Python C API:将PyObjects分配给字典会导致内存泄漏 [英] Python C API: Assigning PyObjects to a dictionary causes memory leak
问题描述
我正在使用Python C API为Python编写C ++包装器.就我而言,我必须使Python脚本可以访问更多的面向字节的数据.为此,我使用PyByteArray_FromStringAndSize
方法生成Python字节数组( https: //docs.python.org/2.7/c-api/bytearray.html ).
I am writing a C++ wrapper for Python using the Python C API. In my case I have to make bigger amounts of byte oriented data accessible for the Python script. For this purpose I use the PyByteArray_FromStringAndSize
method to produce a Python bytearray (https://docs.python.org/2.7/c-api/bytearray.html).
当直接返回此字节数组时,我没有遇到任何问题.但是,当将字节数组添加到Python字典中时,一旦销毁字典,就不会释放字节数组中的内存.
When returning this bytearray directly I have not experienced any problems. When however adding the bytearray into a Python dict, the memory from the bytearray will not be released once the dict is destroyed.
这可以通过在将bytearray对象添加到Python字典后在bytearray对象上调用Py_DECREF
来解决.
This can be solved by calling Py_DECREF
on the bytearray object after adding the bytearray object to the Python dict.
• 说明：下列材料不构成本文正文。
/-- An engine event keeps what no engine event touches. -/
theorem engine_keep (s : State) : Keep s (engineEvent s) := by
  rcases engineEvent_cases s with e | ⟨hb, w, a, as, hp, hs, e⟩ | ⟨hb, w, hp, hs, e⟩ | ⟨hb, i, hp, ht, e⟩
  · rw [e]; exact ⟨rfl, rfl, rfl, rfl⟩
  · rw [e]; exact (answered_sum w a _).1.keep
  · rw [e]; exact (outAccepted_sum w _).1.keep
  · rw [e]; exact (internal_sum i s).1.keep

/-! ### The tokens -/

/-- Taking the token's own event, if it is next: an error entry or the write of its node. -/
theorem takeTokenEvent_cases (s : State) :
    s.takeTokenEvent = s ∨ (∃ e, s.takeTokenEvent = s.errorEntry e) ∨ ∃ n, s.takeTokenEvent = writeNodeEvent n s := by
  unfold State.takeTokenEvent
  split
  · exact .inr (.inl ⟨_, rfl⟩)
  · exact .inr (.inr ⟨_, rfl⟩)
  · exact .inl rfl

theorem takeTokenEvent_sum {a b : Prop} (s : State) : Summary a b True s s.takeTokenEvent ∧
    (s.takeTokenEvent.regs.state = s.regs.state ∨ s.takeTokenEvent.regs.state = .error)
    ∧ s.takeTokenEvent.env.outTrace = s.env.outTrace := by
  rcases takeTokenEvent_cases s with e | ⟨x, e⟩ | ⟨n, e⟩ <;> rw [e]
  · exact ⟨Summary.same ⟨rfl, rfl, rfl, rfl⟩ rfl, .inl rfl, rfl⟩
  · exact ⟨Summary.same ⟨rfl, rfl, rfl, rfl⟩ rfl, .inr rfl, rfl⟩
  · obtain ⟨h, hr, -, -⟩ := writeNodeEvent_frame n s
    exact ⟨Summary.nodeFrame ⟨by rw [hr], by rw [hr], by rw [hr], by rw [h.2.1]⟩ h, .inl (by rw [hr]), by rw [h.2.1]⟩

theorem typeBit_sum (r) (s : State) : Summary False False True s (typeBitAnswered r s) ∧ (typeBitAnswered r s).regs.state = s.regs.state
   ∧ (typeBitAnswered r s).env.outTrace = s.env.outTrace := by
  cases r with
  | none => simpa [answered, Answer.field, eofAnswer] using answered_sum .typeBit eofAnswer s
  | some v => simpa [answered, Answer.field] using answered_sum .typeBit ⟨false, v.setWidth 32⟩ s

theorem symbol_sum (r) (s : State) : Summary False False False s (symbolAnswered r s) ∧ (symbolAnswered r s).regs.state = s.regs.state
   ∧ (symbolAnswered r s).env.outTrace = s.env.outTrace := by
  cases r with
  | none => simpa [answered, Answer.field, eofAnswer] using answered_sum .symbolField eofAnswer s
  | some v => simpa [answered, Answer.field] using answered_sum .symbolField ⟨false, v.setWidth 32⟩ s

theorem magic_sum (s : State) : Summary False False False s (magicAnswered (some Config.magic) s) ∧ (magicAnswered (some Config.magic) s).regs.state = s.regs.state 
   ∧ (magicAnswered (some Config.magic) s).env.outTrace = s.env.outTrace := by
  simpa [answered, Answer.field] using answered_sum .magicIn ⟨false, Config.magic⟩ s

theorem takeTokenEvent_phase (s : State) : s.takeTokenEvent.regs.phase = s.regs.phase := by
  rcases takeTokenEvent_cases s with e | ⟨x, e⟩ | ⟨n, e⟩ <;> rw [e]
  · rfl
  · rw [(writeNodeEvent_frame n s).2.1]

/-- A wire token leaves PHASE. -/
theorem token_phase {s t : State} {i : Instr} (hi : i.port ≠ .command) (he : exec i s = .next t) :
    t.regs.phase = s.regs.phase := by
  have hm := answered_phase .magicIn ⟨false, Config.magic⟩ s
  have ht := fun (b : BitVec 1) => answered_phase .typeBit ⟨false, b.setWidth 32⟩ s
  have hs := fun (v : Symbol) (u : State) => answered_phase .symbolField ⟨false, v.setWidth 32⟩ u
  simp only [answered, Answer.field] at hm ht hs
  cases i <;> simp [Instr.port] at hi <;> simp only [exec, execMagic, execTreeInternal, execTreeLeaf] at he <;>
    split at he <;> cases he
  · exact hm
  · rw [takeTokenEvent_phase]; exact ht 0#1
  · rename_i v ha
    unfold leafSymbolRead
    split
    · have h := hs v (typeBitAnswered (some 1#1) s).takeTokenEvent
      simp only [Bool.false_eq_true, if_false, BitVec.setWidth_setWidth_of_le, Nat.reduceLeDiff, BitVec.setWidth_eq] at h
      rw [takeTokenEvent_phase, h, takeTokenEvent_phase]; exact ht 1#1
    · rw [takeTokenEvent_phase]; exact ht 1#1

/-- What a wire token can do. -/
theorem token_sum {s t : State} {i : Instr} (hi : i.port ≠ .command) (he : exec i s = .next t) :
    Summary False False (s.awaits .typeBit = true) s t ∧ (t.regs.state = .busy ∨ t.regs.state = .error) ∧ s.regs.state = .busy ∧ t.env.outTrace = s.env.outTrace := by
  have nb : ∀ {x y : State}, x.regs.state = .busy → (y.regs.state = x.regs.state ∨ y.regs.state = .error) → (y.regs.state = .busy ∨ y.regs.state = .error) := by
    intro x y h1 h2; rwa [h1] at h2
  cases i <;> simp [Instr.port] at hi
  case magic =>
    simp only [exec, execMagic] at he
    split at he
    · rename_i ha
      cases he
      have hb := (awaits_iff.1 ha).1
      obtain ⟨h1, h2, h3⟩ := magic_sum s
      exact ⟨h1.mono id id False.elim, .inl (h2.trans hb), hb, h3⟩
    · cases he
  case treeInternal =>
    simp only [exec, execTreeInternal] at he
    split at he
    · rename_i ha
      cases he
      have hb := (awaits_iff.1 ha).1
      obtain ⟨h1, h2, h3⟩ := typeBit_sum (some 0#1) s
      obtain ⟨h4, h5, h6⟩ := takeTokenEvent_sum (a := False) (b := False) (typeBitAnswered (some 0#1) s)
      exact ⟨(h1.trans h4).mono id id (fun _ => ha), nb (h2.trans hb) h5, hb, h6.trans h3⟩
    · cases he
  case treeLeaf v =>
    simp only [exec, execTreeLeaf] at he
    split at he
    · rename_i ha
      cases he
      have hb := (awaits_iff.1 ha).1
      obtain ⟨h1, h2, h3⟩ := typeBit_sum (some 1#1) s
      obtain ⟨h4, h5, h6⟩ := takeTokenEvent_sum (a := False) (b := False) (typeBitAnswered (some 1#1) s)
      have h14 := h1.trans h4
      have hb2 := nb (h2.trans hb) h5
      generalize (typeBitAnswered (some 1#1) s).takeTokenEvent = x at *
      unfold leafSymbolRead
      split
      · rename_i hy
        obtain ⟨h7, h8, h9⟩ := symbol_sum (some v) x
        obtain ⟨h10, h11, h12⟩ := takeTokenEvent_sum (a := False) (b := False) (symbolAnswered (some v) x)
        exact ⟨((h14.trans (h7.mono id id False.elim)).trans h10).mono id id (fun _ => ha), nb (h8.trans (awaits_iff.1 hy).1) h11, hb, by rw [h12, h9, h6, h3]⟩
      · exact ⟨h14.mono id id (fun _ => ha), hb2, hb, h6.trans h3⟩
    · cases he

end Sys2Proof.Machine
end

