-- ==== Sys2Proof/Tests/Slice0.lean ====
section
/-!
SUPPORT. Tests. Every expected value comes from spec/95_test_vectors.md or from the rule named beside it. The theorems
`test_witness_…` show for each obligation with hypotheses, clause by clause, that something meets them.
-/

namespace Sys2Proof.Tests

open Sys2Proof Sys2Proof.Machine

/-! ### Well-formedness -/

/-- R114: 257 fits the field and is no Symbol. -/
theorem test_ill_formed_leaf_257 : (Instr.treeLeaf 257#9).wellFormed = false := by decide

/-- R114: the last value of the field is no Symbol. -/
theorem test_ill_formed_leaf_511 : (Instr.treeLeaf 511#9).wellFormed = false := by decide

/-- R20: 256 is PEOF. -/
theorem test_well_formed_leaf_256 : (Instr.treeLeaf 256#9).wellFormed = true := by decide

/-- R103: the rows without an operand. -/
theorem test_well_formed_rest :
    ([Instr.nop, .compress, .decompress, .clear, .magic, .treeInternal].all Instr.wellFormed) = true := by decide

/-! ### Decoding (V-C1, V-C2; R101, R111, R112) -/

theorem test_decode_nop : decodeCommand 0b00000000000000000000000000000000#32 = .ok .nop := by rfl

theorem test_decode_compress : decodeCommand 0b00000000000000000000000000000001#32 = .ok .compress := by rfl

theorem test_decode_decompress : decodeCommand 0b00000000000000000000000000000010#32 = .ok .decompress := by rfl

theorem test_decode_clear : decodeCommand 0b00000000000000000000000000000011#32 = .ok .clear := by rfl

/-- V-C2: the magic, bit by bit, first bit first. -/
theorem test_decode_magic : decode .magic
    [true, true, true, true, true, false, true, false, true, true, false, false, true, true, true, false,
     true, false, false, false, false, false, true, false, false, false, false, false, false, false, false, true]
    = .ok (.magic, []) := by rfl

/-- V-C2: the internal node `0`; what follows is left. -/
theorem test_decode_tree_internal : decode .header [false, true] = .ok (.treeInternal, [true]) := by rfl

/-- V-C2: leaf 7 is `1 000000111`. -/
theorem test_decode_tree_leaf_7 :
    decode .header [true, false, false, false, false, false, false, true, true, true] = .ok (.treeLeaf 7#9, []) := by rfl

/-- V-C2: the header symbol 300 is `1 100101100`. -/
theorem test_decode_tree_leaf_300 :
    decode .header [true, true, false, false, true, false, true, true, false, false] = .ok (.treeLeaf 300#9, []) := by rfl

/-- V-C1: a reserved OPCODE. -/
theorem test_reserved_opcode : decodeCommand 0x0000000F#32 = .error .reservedOpcode := by rfl

/-- V-C1: RSVD bit 31 although OPCODE is 1. -/
theorem test_reserved_bit_31 : decodeCommand 0x80000001#32 = .error .reservedBits := by rfl

/-- R118: the legacy magic is not the magic. -/
theorem test_legacy_magic : decodeMagic 0xFACE8200#32 = .error .notMagic := by rfl

/-- A header token cut short. -/
theorem test_short_leaf : decode .header [true, false] = .error .tooShort := by rfl
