-- ==== Sys2Proof/Machine/Display.lean ====
section
/-! DEFINITION. The display instructions (44_display.md) and the framebuffer operations they are made of. -/

namespace Sys2Proof.Machine

/-- A column number mod 64 (R272). -/
def wrapX (n : Nat) : Fin 64 := Fin.ofNat 64 n

/-- A row number mod 32 (R272). -/
def wrapY (n : Nat) : Fin 32 := Fin.ofNat 32 n

/-- FB[x][y] (10_state.md R44). -/
def Framebuffer.pixel (fb : Framebuffer) (x : Fin 64) (y : Fin 32) : Bool := fb[x][y]

/-- FB[x][y] <- FB[x][y] XOR 1. -/
def Framebuffer.toggle (fb : Framebuffer) (x : Fin 64) (y : Fin 32) : Framebuffer :=
  fb.set x (fb[x].set y (!fb[x][y]))

/-- A draw in progress: the framebuffer, and whether some pixel has gone from on to off. -/
abbrev Drawing := Framebuffer × Bool

/-- One set sprite bit at a pixel: a collision if the pixel is on, then the XOR (R272). -/
def Drawing.flip (d : Drawing) (x : Fin 64) (y : Fin 32) : Drawing :=
  (Framebuffer.toggle d.1 x y, d.2 || Framebuffer.pixel d.1 x y)

/-- Column `c` of a sprite row is bit 7 - c (R272, decision D14: PRESUMED). Log entry 17. -/
def spriteBit (b : Byte) (c : Nat) : Bool := b.getLsbD (7 - c)

/-- One sprite row, columns 0..7, at column x0 and row y0, each pixel wrapped (R272). -/
def Drawing.row (d : Drawing) (x0 y0 : Nat) (b : Byte) : Drawing :=
  (List.range 8).foldl
    (fun d c => if spriteBit b c then Drawing.flip d (wrapX (x0 + c)) (wrapY y0) else d) d

/-- The sprite's rows from row y0 down (R272). -/
def Drawing.rows (x0 y0 : Nat) : List Byte → Drawing → Drawing
  | [], d => d
  | b :: bs, d => Drawing.rows x0 (y0 + 1) bs (Drawing.row d x0 y0 b)

/-- 00E0: every pixel off; FramebufferChanged (R270, the event decision D19). -/
def exec00E0 (s : State) : Host.Outcome State Fault Refusal :=
  perform .op00E0 (fun s => .ok ({ s with fb := blankFramebuffer }.emit .framebufferChanged)) s

/-- DXYN: N sprite rows from I at (V[x], V[y]), read before VF is written; VF <- collision; FramebufferChanged (R272). -/
def execDXYN (x y : Reg) (n : Nibble) (s : State) : Host.Outcome State Fault Refusal :=
  perform (.opDXYN x y n)
    (fun s =>
      match readBytes s s.dataAddress n.toNat with
      | .error e => .error e
      | .ok bs =>
        let d := Drawing.rows (s.reg x).toNat (s.reg y).toNat bs (s.fb, false)
        .ok (({ s with fb := d.1 }.setReg VF (collisionFlag d.2)).emit .framebufferChanged)) s

end Sys2Proof.Machine
end

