-- ==== Sys2Proof/Machine/Step.lean ====
section
/-! DEFINITION. Executing one instruction, and the step of the machine, which is the host operation `step()`
(40_execution_engine.md R141, R147). -/

namespace Sys2Proof.Machine

/-- `Exec1`: fetch, decode, execute. A fetch fault is taken with no opcode; an Unknown word is a no-op advance; an
instruction's meaning applies the fetch's writes and its own effect (40_execution_engine.md R141, R143, R144). -/
def exec1 (s : State) : Host.Outcome State Fault Refusal :=
  match fetch s with
  | .error e => .next (s.takeFault none e)
  | .ok op =>
    match decode op with
    | .error _ => execUnknown op s
    | .ok ins => exec ins s

/-- `step()`: Exec1 exactly once, when Run is Stopped or Running; nothing when Run is Faulted (40_execution_engine.md R147). -/
def step (s : State) : Host.Outcome State Fault Refusal :=
  match s.run with
  | .faulted => .next s
  | .stopped => exec1 s
  | .running => exec1 s

/-- `s` with an opcode stored at PC and PC + 1, high byte first, where the next step fetches it. It stands for the host's
loading of a program at PC: only memory changes. It needs PC <= 0xFFE and Run not Faulted, as at `State.reset`. Log entry 1. -/
def State.withFetchWord (s : State) (nbits w : Nat) : State :=
  { s with mem := Memory.load s.mem s.pc.toNat [highByte (tableWord nbits w), lowByte (tableWord nbits w)] }

end Sys2Proof.Machine
end

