-- ==== Sys2Proof/Machine/Core.lean ====
section
/-! DEFINITION. The machine as the host's interface takes it. -/

def Sys2Proof.core : Host.Core :=
  { State := Sys2Proof.Machine.State
    Fault := Sys2Proof.Machine.Fault
    Refusal := Sys2Proof.Machine.Refusal
    step := Sys2Proof.Machine.step
    reset := Sys2Proof.Machine.State.reset }
end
下面是我的代码的完整工作示例,其中包含方法dummyArrPlain
返回普通字节数组,方法dummyArrInDict
返回dict中的字节数组.除非调用Py_DECREF(pyData);
,否则第二种方法将产生内存泄漏.
Below is a complete working example of my code containing a method dummyArrPlain
returning the plain bytearray and a method dummyArrInDict
returning a bytearray in a dict. The second method will produce a memory leak unless Py_DECREF(pyData);
is called.
我的问题是:为什么此时需要Py_DECREF
.凭直觉,我希望一旦dict被销毁,就应该调用Py_DECREF
.
My question is: Why is Py_DECREF
necessary at this point. Intuitively I would have expected that Py_DECREF
should be called once the dict is destroyed.
我还为字典分配了如下所示的值:
Also I assign values like in the following to a dict:
PyDict_SetItem(dict, PyString_FromString("i"), PyInt_FromLong(i));
在未对创建的字符串长调用Py_DECREF
时,这还会导致内存泄漏吗?
Will this also produce a memory leak when not calling Py_DECREF
on the created string and long?
这是我的虚拟C ++包装器:
This is my dummy C++ wrapper:
#include <python2.7/Python.h>
static char module_docstring[] = "This is a module causing a memory leak";
static PyObject *dummyArrPlain(PyObject *self, PyObject *args);
static PyObject *dummyArrInDict(PyObject *self, PyObject *args);
static PyMethodDef module_methods[] = {
{"dummy_arr_plain", dummyArrPlain, METH_VARARGS, "returns a plain dummy bytearray"},
{"dummy_arr_in_dict", dummyArrInDict, METH_VARARGS, "returns a dummy bytearray in a dict"},
{NULL, NULL, 0, NULL}
};
PyMODINIT_FUNC initlibdummy(void)
{
PyObject *m = Py_InitModule("libdummy", module_methods);
if (m == NULL)
return;
}
static PyObject *dummyArrPlain(PyObject *self, PyObject *args)
{
int len = 10000000;
char* data = new char[len];
for(int i=0; i<len; i++) {
data[i] = 0;
}
PyObject * pyData = PyByteArray_FromStringAndSize(data, len);
delete [] data;
return pyData;
}
static PyObject *dummyArrInDict(PyObject *self, PyObject *args)
{
int len = 10000000;
char* data = new char[len];
for(int i=0; i<len; i++) {
data[i] = 0;
}
PyObject * pyData = PyByteArray_FromStringAndSize(data, len);
delete [] data;
PyObject *dict = PyDict_New();
PyDict_SetItem(dict, PyString_FromString("data"), pyData);
// memory leak without Py_DECREF(pyData);
return dict;
}
还有一个使用包装程序的虚拟python脚本:
And a dummy python script using the wrapper:
import libdummy
import time
while True:
a = libdummy.dummy_arr_in_dict()
time.sleep(0.01)
推荐答案
这是 [Python 2.0.Docs]:所有权规则.我将在 Python 2.7.10 上进行示例(相当老,但我认为行为没有(显着)改变).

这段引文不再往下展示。